Here, we explore methods of intra-conversational sampling for the purpose of saving precious computational time and energy necessary to analyze large samples of healthcare conversation audio data. Similar to how ecologists use water samples (as opposed to the whole lake) to estimate water quality and predict hazardous algae blooms, we consider the conversational pause as a promising and information dense moment to sample. Our previous work found that short audio clips of conversation surrounding longer-than-usual conversational pauses was sufficient to identify some sub-types of pauses (i.e., Connectional Silence) 6 that are epidemiologically important markers of patient-centered outcomes.7 However, as we begin to explore more fully the epidemiology and taxonomy of conversational pauses, we find ourselves asking the question:

How much data around a longer-than-usual pause do we need to analyze for the purposes of characterizing likely communicative function, meaning or clinically relevant sub-type of that pause?

What We Did: We examined audio recordings of dyadic storytelling conversations from among the more than 350,000 publicly available conversations in the searchable Story Corps 8 archive. We selected 55 conversations iteratively with the goal of including a diversity of conversational topics, speaker dialects (among English language conversations) and participant identities. We sampled conversations from the general archive that typically included people who already knew one another (n=25) and from the One Small Step initiative (n=30) that included people from differing political backgrounds who did not know each other prior to the recorded conversation.

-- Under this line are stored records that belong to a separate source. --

-- ==== Sys2Proof/Machine/Pool.lean ====
section
/-! DEFINITION. The pool: addresses, windows, reads and writes with poison, the Loam cache, requests
on VC6 and the atomic result table (R290-R320), and the commands of this family. -/

namespace Sys2Proof.Machine

/-! ### Addresses and controllers (R290, R291) -/

def loamEnd : Nat := 0x006C00000000
def subsoilBase : Nat := 0x008000000000
def subsoilEnd : Nat := 0x010000000000
def mib2 : Nat := 2097152
def gib : Nat := 1073741824

/-- [a, a + n) lies wholly in a tier (0 Loam, 1 Subsoil). -/
def inTier (tier : Bool) (a n : Nat) : Bool :=
  if tier then decide (subsoilBase ≤ a ∧ a + n ≤ subsoilEnd) else decide (a + n ≤ loamEnd)

/-- The pool address exists (R290). -/
def inPool (a n : Nat) : Bool := inTier false a n || inTier true a n

/-- Half-open ranges overlap. -/
def overlaps (a n b m : Nat) : Bool := decide (0 < n ∧ 0 < m ∧ a < b + m ∧ b < a + n)

/-- The controller of an address: Loam 0-11, Subsoil 12-27 (R291). -/
def memOf (a : Nat) : Nat := if a < loamEnd then a / 256 % 12 else 12 + a / 256 % 16

/-- A register of controller `m` at offset `off` of its block (R320). -/
def memReg (m off : Nat) : Nat := if m < 12 then 0x3000000 + m * 0x10000 + off else 0x3100000 + (m - 12) * 0x800 + off

/-- The controllers that hold bytes of [a, a + n). -/
def memsOf (a n : Nat) : List Nat :=
  (List.range (min 28 ((a + n - 1) / 256 - a / 256 + 1))).foldl (fun l i => insertNat (memOf (a + 256 * i)) l) []

def State.modPool (s : State) (f : Pool → Pool) : State := { s with pool := f s.pool }
def State.memCtl (s : State) (m : Nat) : MemCtl := sget {} s.pool.ctl m
def State.modMem (s : State) (m : Nat) (f : MemCtl → MemCtl) : State :=
  s.modPool (fun p => { p with ctl := smod {} p.ctl m f })

/-! ### Windows (R292, R293) -/

/-- A window entry in bytes. -/
structure Win where
  valid : Bool
  tier : Bool
  cached : Bool
  wr : Bool
  base : Nat
  size : Nat
  csize : Nat
  cbase : Nat
  deriving DecidableEq, Repr

def winOf (ws : List W32) : Win :=
  { valid := bit (ws.getD 0 0) 0, tier := bit (ws.getD 0 0) 1, cached := bit (ws.getD 0 0) 2,
    wr := bit (ws.getD 0 0) 3, base := fld (ws.getD 1 0) 0 27 * mib2, size := fld (ws.getD 2 0) 0 19 * mib2,
    csize := fld (ws.getD 3 0) 0 19 * mib2, cbase := fld (ws.getD 4 0) 0 27 * mib2 }

def winKey (c w k : Nat) : Nat := (c * 16 + w) * 8 + k
def State.winWords (s : State) (c w : Nat) : List W32 := (List.range 8).map (fun k => sget 0 s.pool.windows (winKey c w k))
def State.win (s : State) (c w : Nat) : Win := winOf (s.winWords c w)
def State.setWin (s : State) (c w : Nat) (ws : List W32) : State :=
  s.modPool (fun p => { p with
    windows := (List.range 8).foldl (fun m k => sset 0 m (winKey c w k) (ws.getD k 0)) p.windows })

/-- The valid windows of a context, by number. -/
def State.wins (s : State) (c : Nat) : List (Nat × Win) :=
  ((List.range 16).map (fun w => (w, s.win c w))).filter (fun x => x.2.valid)

/-- The contexts that hold any window. -/
def State.winCtxs (s : State) : List Nat :=
  (s.pool.windows.map (fun e => e.1 / 128)).foldl (fun l c => insertNat c l) []

/-- The window of context `c` that holds [a, a + n) wholly. -/
def State.findWin (s : State) (c a n : Nat) : Option Win :=
  ((s.wins c).find? (fun x => decide (x.2.base ≤ a ∧ a + n ≤ x.2.base + x.2.size))).map (·.2)

/-- Outcome of the window and permission check of a context's own access (R296). -/
inductive PoolChk where
  | ok | addr | perm
  deriving DecidableEq, Repr

/-- Check an access against a context's windows and PERMS. -/
def State.poolCheck (s : State) (c a n : Nat) (wr atomic : Bool) : PoolChk :=
  if 2 ^ 48 ≤ a then .addr
  else match s.findWin c a n with
    | none => .addr
    | some w =>
      if ((wr || atomic) && !w.wr) || (atomic && !bit (s.ctx c).perms 1) then .perm else .ok

/-- The spill area in use: base and size (R157). -/
def State.spillArea (s : State) : Nat × Nat := (s.regN Reg.spillBase, fld (s.reg Reg.spillSize) 0 7 * gib)
/-- The launch table: base and size (R270). -/
def State.ltSize (s : State) : Nat := 2 ^ (fld (s.reg Reg.ltCtrl) 1 4 + 8)
def State.ltArea (s : State) : Nat × Nat := (s.regN Reg.ltBase, 64 * s.ltSize)
def State.dumpArea (s : State) : Nat × Nat := (s.regN Reg.dumpBase, gib)
/-- A context's collective and lag table region: 320 KiB (R266). -/
def State.collArea (s : State) (c : Nat) : Nat × Nat := ((s.ctx c).collBase, 0x50000)
/-- OPEN or CLOSING contexts. -/
def State.liveCtxs (s : State) : List Nat :=
  (s.ctxs.filter (fun e => e.2.st = .opened ∨ e.2.st = .closing)).map (·.1)

/-- [a, n) overlaps a backing, or a backing or range still being written back (R293). -/
def State.hitsBacking (s : State) (a n : Nat) (exc : Option (Nat × Nat)) : Bool :=
  s.winCtxs.any (fun c => (s.wins c).any (fun x =>
    x.2.cached && !decide (exc = some (c, x.1)) && overlaps a n x.2.cbase x.2.csize)) ||
  s.pool.flushing.any (fun f => let w := winOf f.ws
    overlaps a n w.cbase w.csize || overlaps a n w.base w.size)
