-- ==== Sys2Proof/Machine/CollCmd.lean ====
section
/-! DEFINITION. The commands of the collective unit and the adder engines (R123-R157, R199, R335-R338). -/

namespace Sys2Proof.Machine

/-! ### Arrivals -/

/-- A subheader with what came with it (R119). -/
structure CollMsg where
  key : InstKey
  stype : Nat
  chunk : Nat
  member : Nat
  ecount : Nat
  dg : W32
  aux : W32
  payload : List Byte
  src : W32
  part : Nat
  vc : Nat
  poison : Bool
  lp : Option Nat
  core : Option (Nat × Nat)
  units : Nat
  /-- Taken from a log (R336): SRC, PART and VC are not known. -/
  logged : Bool := false
  deriving DecidableEq, Repr

def collMsg (payload : List Byte) (src : W32) (part vc : Nat) (poison : Bool) (lp : Option Nat)
    (core : Option (Nat × Nat)) (units : Nat) (logged : Bool) : CollMsg :=
  let w0 := w32 (u32 payload 0)
  { key := { handle := BitVec.ofNat 20 (fld w0 0 20), gen := byte (fld w0 20 8), step := w32 (u32 payload 4) },
    stype := fld w0 28 4, chunk := u32 payload 8 % 2 ^ 24, member := u32 payload 12 % 4096,
    ecount := u32 payload 12 / 4096 % 65536, dg := w32 (u32 payload 16), aux := w32 (u32 payload 20),
    payload := payload, src := src, part := part, vc := vc, poison := poison, lp := lp, core := core,
    units := units, logged := logged }

def collMsgOf (i : Inbound) : CollMsg :=
  collMsg i.pkt.payload i.pkt.h.src (hPart i.pkt.h) (hVc i.pkt.h) (hPoison i.pkt.h) i.lp i.core i.units false

/-- The entry that applies to a message: the instance's own, else the table's when its context is open. -/
def State.msgEntry (s : State) (m : CollMsg) : List W32 :=
  match s.inst? m.key with
  | some i => i.entry
  | none => if (s.ctx (handleCtx m.key.handle)).st = .opened then s.readWords (s.entryAddr m.key.handle) 16 else []

/-- The local instance that an upper-tier arrival belongs to: matched by handle, step and chunk (R137). -/
def State.upperMatch (s : State) (m : CollMsg) : Option Inst :=
  s.coll.insts.find? (fun i => i.st = .running && i.ent.upperEn && i.ent.upperHandle == m.key.handle.toNat &&
    decide (i.key.step = m.key.step))

/-- The handle an arrival names is one of a frit instance, as far as its entry can be read: a record's entry, the
table's of an open context, or for an upper RESULT the local instance's; none when there is no such entry. -/
def State.fritHandle (s : State) (m : CollMsg) : Option Bool :=
  if m.stype = stResult then (s.upperMatch m).map (fun i => i.frit)
  else
    let ws := s.msgEntry m
    if ws.isEmpty || !(entryOf ws).valid || ((s.inst? m.key).isNone && s.meetsUe (s.entryAddr m.key.handle) 64 false) then none
    else some (entryOf ws).frit

/-- The STYPE may arrive on this VC (R120): VC1 carries CONTRIB, PARTIAL and RESULT only for frit. Where no entry can
be read, VC1 passes and the checks of R124 decide (log entry 44). -/
def State.stypeOk (s : State) (m : CollMsg) : Bool :=
  let frit := (s.fritHandle m).getD true
  m.core.isSome || m.logged ||
  (if m.stype = stContrib ∨ m.stype = stPartial then m.vc == 2 || (m.vc == 1 && frit)
    else if m.stype = stOpen then m.vc == 2
    else if m.stype = stCount ∨ m.stype = stOffsets then m.vc == 1
    else if m.stype = stResult then m.vc == 3 || (m.vc == 1 && frit)
    else if m.stype = stStatus ∨ m.stype = stProgress then m.vc == 3
    else false)

/-- The row of the table that handles an arrival: 0 CONTRIB and what fails R123, 1 OPEN, 2 COUNT,
3 PARTIAL, 4 RESULT, 5 STATUS; OFFSETS and PROGRESS of another device end in 5 without effect. -/
def State.collRow (s : State) (i : Inbound) : Nat :=
  if i.pkt.payload.length < 24 then 0
  else
    let m := collMsgOf i
    if !s.stypeOk m then 0
    else if m.stype ≤ 5 then m.stype else 5

/-- Return an arrival's terminating credit. -/
def State.collTaken (s : State) (m : CollMsg) : State := s.takeCredit m.lp m.vc m.units

/-- A packet that fails R123: discarded and counted, and answered on VC2. -/
def State.collBad (s : State) (i : Inbound) : State :=
  let s := (s.bump Reg.collBad).tookIn i
  if hVc i.pkt.h = 2 then s.send .answer (s.statusAnswer i.pkt Code.lenErr) else s
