/-- BENCH_SLEEP (R208, R209). -/
def execBenchSleep (b : Fin 100) (demand : Bool) (s : State) : Host.Outcome State Fault Refusal :=
  if !s.powered || (s.bench b).st ≠ .awake || !s.benchIdle b then .next s
  else if demand then .next ((s.bump (Reg.wakeRace b)).modBench b (fun x => { x with idleSince := s.now }))
  else .next ((s.modBench b (fun x => { x with st := .asleep })).loseRegs b)

/-- BENCH_WAKE_COMPLETE (R208, R210): more than 4 within 20 µs begin at 0.8 GHz. -/
def execBenchWakeComplete (b : Fin 100) (s : State) : Host.Outcome State Fault Refusal :=
  if !s.powered || (s.bench b).st ≠ .waking then .next s
  else
    let s := s.modBench b (fun x => { x with st := .awake, wokeAt := s.now, idleSince := s.now, progressAt := s.now })
    let near := (List.range 100).filter (fun i => (s.bench i).st = .awake && decide (s.now ≤ (s.bench i).wokeAt + 20 * us))
    .next (if 4 < near.length then near.foldl (fun s i => s.modBench i (fun x => { x with halfRate := true })) s else s)

/-- CLOCK_RAMP_COMPLETE (R210, R31): 20 µs after a bench woke. -/
def execClockRampComplete (b : Fin 100) (s : State) : Host.Outcome State Fault Refusal :=
  if s.powered && (s.bench b).halfRate && decide ((s.bench b).wokeAt + 20 * us ≤ s.now) then
    .next (s.modBench b (fun x => { x with halfRate := false }))
  else .next s

/-- A write to BENCH_CTRL (R211); the blocks of unmapped benches ignore it. -/
def wrBenchCtrl (b : Nat) : WriteFn := fun s v =>
  if 100 ≤ b then none
  else
    let was := s.holdAwake b
    let s := s.setReg (Reg.benchCtrl b) v
    some (if bit v 0 && !s.fault.oos then s.wakeBench b
      else if was && !bit v 0 then s.modBench b (fun x => { x with idleSince := s.now })
      else s)

/-- HOLD_AWAKE_WRITE (R211). -/
def execHoldAwakeWrite (r : Requester) (b : Fin 104) (v : W32) (s : State) : Host.Outcome State Fault Refusal :=
  writeCmd s r (Reg.benchCtrl b) (w64 v.toNat) (wrBenchCtrl b)

end Sys2Proof.Machine
end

Using Whisper automated transcription and speaker diarization, we identified all pauses between speaker turns lasting at least two seconds to correspond with standard thresholds for longer-than-usual pauses.9  We identified 1,216 pauses and analyzed each using both human coding and natural language processing (NLP) methods.

Human Coding: Using 30 seconds of conversation before and 30 seconds after the start of a pause, we evaluated two potential communicative functions of each pause on 10-point ordinal scales. The first was the degree to which the pause marked a shift in speaker dynamics, such as which speaker did the most talking, tone or rate of speech and turns. The second was a change in topic or events, such as the place (e.g. workplace or home), time in one’s life (e.g. childhood or late adulthood) or the happiness/sadness of those events.

NLP: We measured three features of speech surrounding each pause. Two of these focused on prosody and one on lexicon. For prosody, we measured fundamental frequency, or f0, using Librosa’s PYIN algorithm, and speech rate using Whisper Timestamped to estimate word-per-minute. For lexicon, we used NLTK’s VADER module to measure sentiment, or the degree to which a word is typically considered “happy” or “sad” by crowdsourced evaluation. 

Qualitative evaluation: We plotted each of the three NLP features for each pause with varying amounts of conversation context (audio time) surrounding the pause. We used a “short” clip of 10 seconds and medium clip of 30 seconds and “long” clip of 60 seconds. We visually inspected each plot to evaluate whether the visual patterns of the pause and varied context clips tended to convey an intuitive “shift” in feature expression.

What We Found: The Figure above shows the NLP feature patterns for three pauses from different conversations representing pre-post shifts in topic or speaker dynamics. For each, we display the short, medium and long contextual samples of surrounding conversation. We chose these examples to illustrate a few of our key findings.

Our main finding was that the ideal amount of conversation context to sample around each pause was different for prosody and lexical features. For prosody, we observed that fundamental frequency and speech rate required only short amounts of conversation context around the pause to demonstrate visibly intuitive pre-post changes (Fundamental Frequency 10s & Speech Rate 10s). The more distally that we sampled from the pause, the more we found that conversation “noise” tended to hide these pause-related patterns. In contrast, lexical phenomena tended to require a medium amount of context to capture the initial trajectory pattern of sentiment following the pause. (Sentiment 30s) Similar to prosody, longer amounts of conversation tended also to hide sentiment shift patterns pre-post pause.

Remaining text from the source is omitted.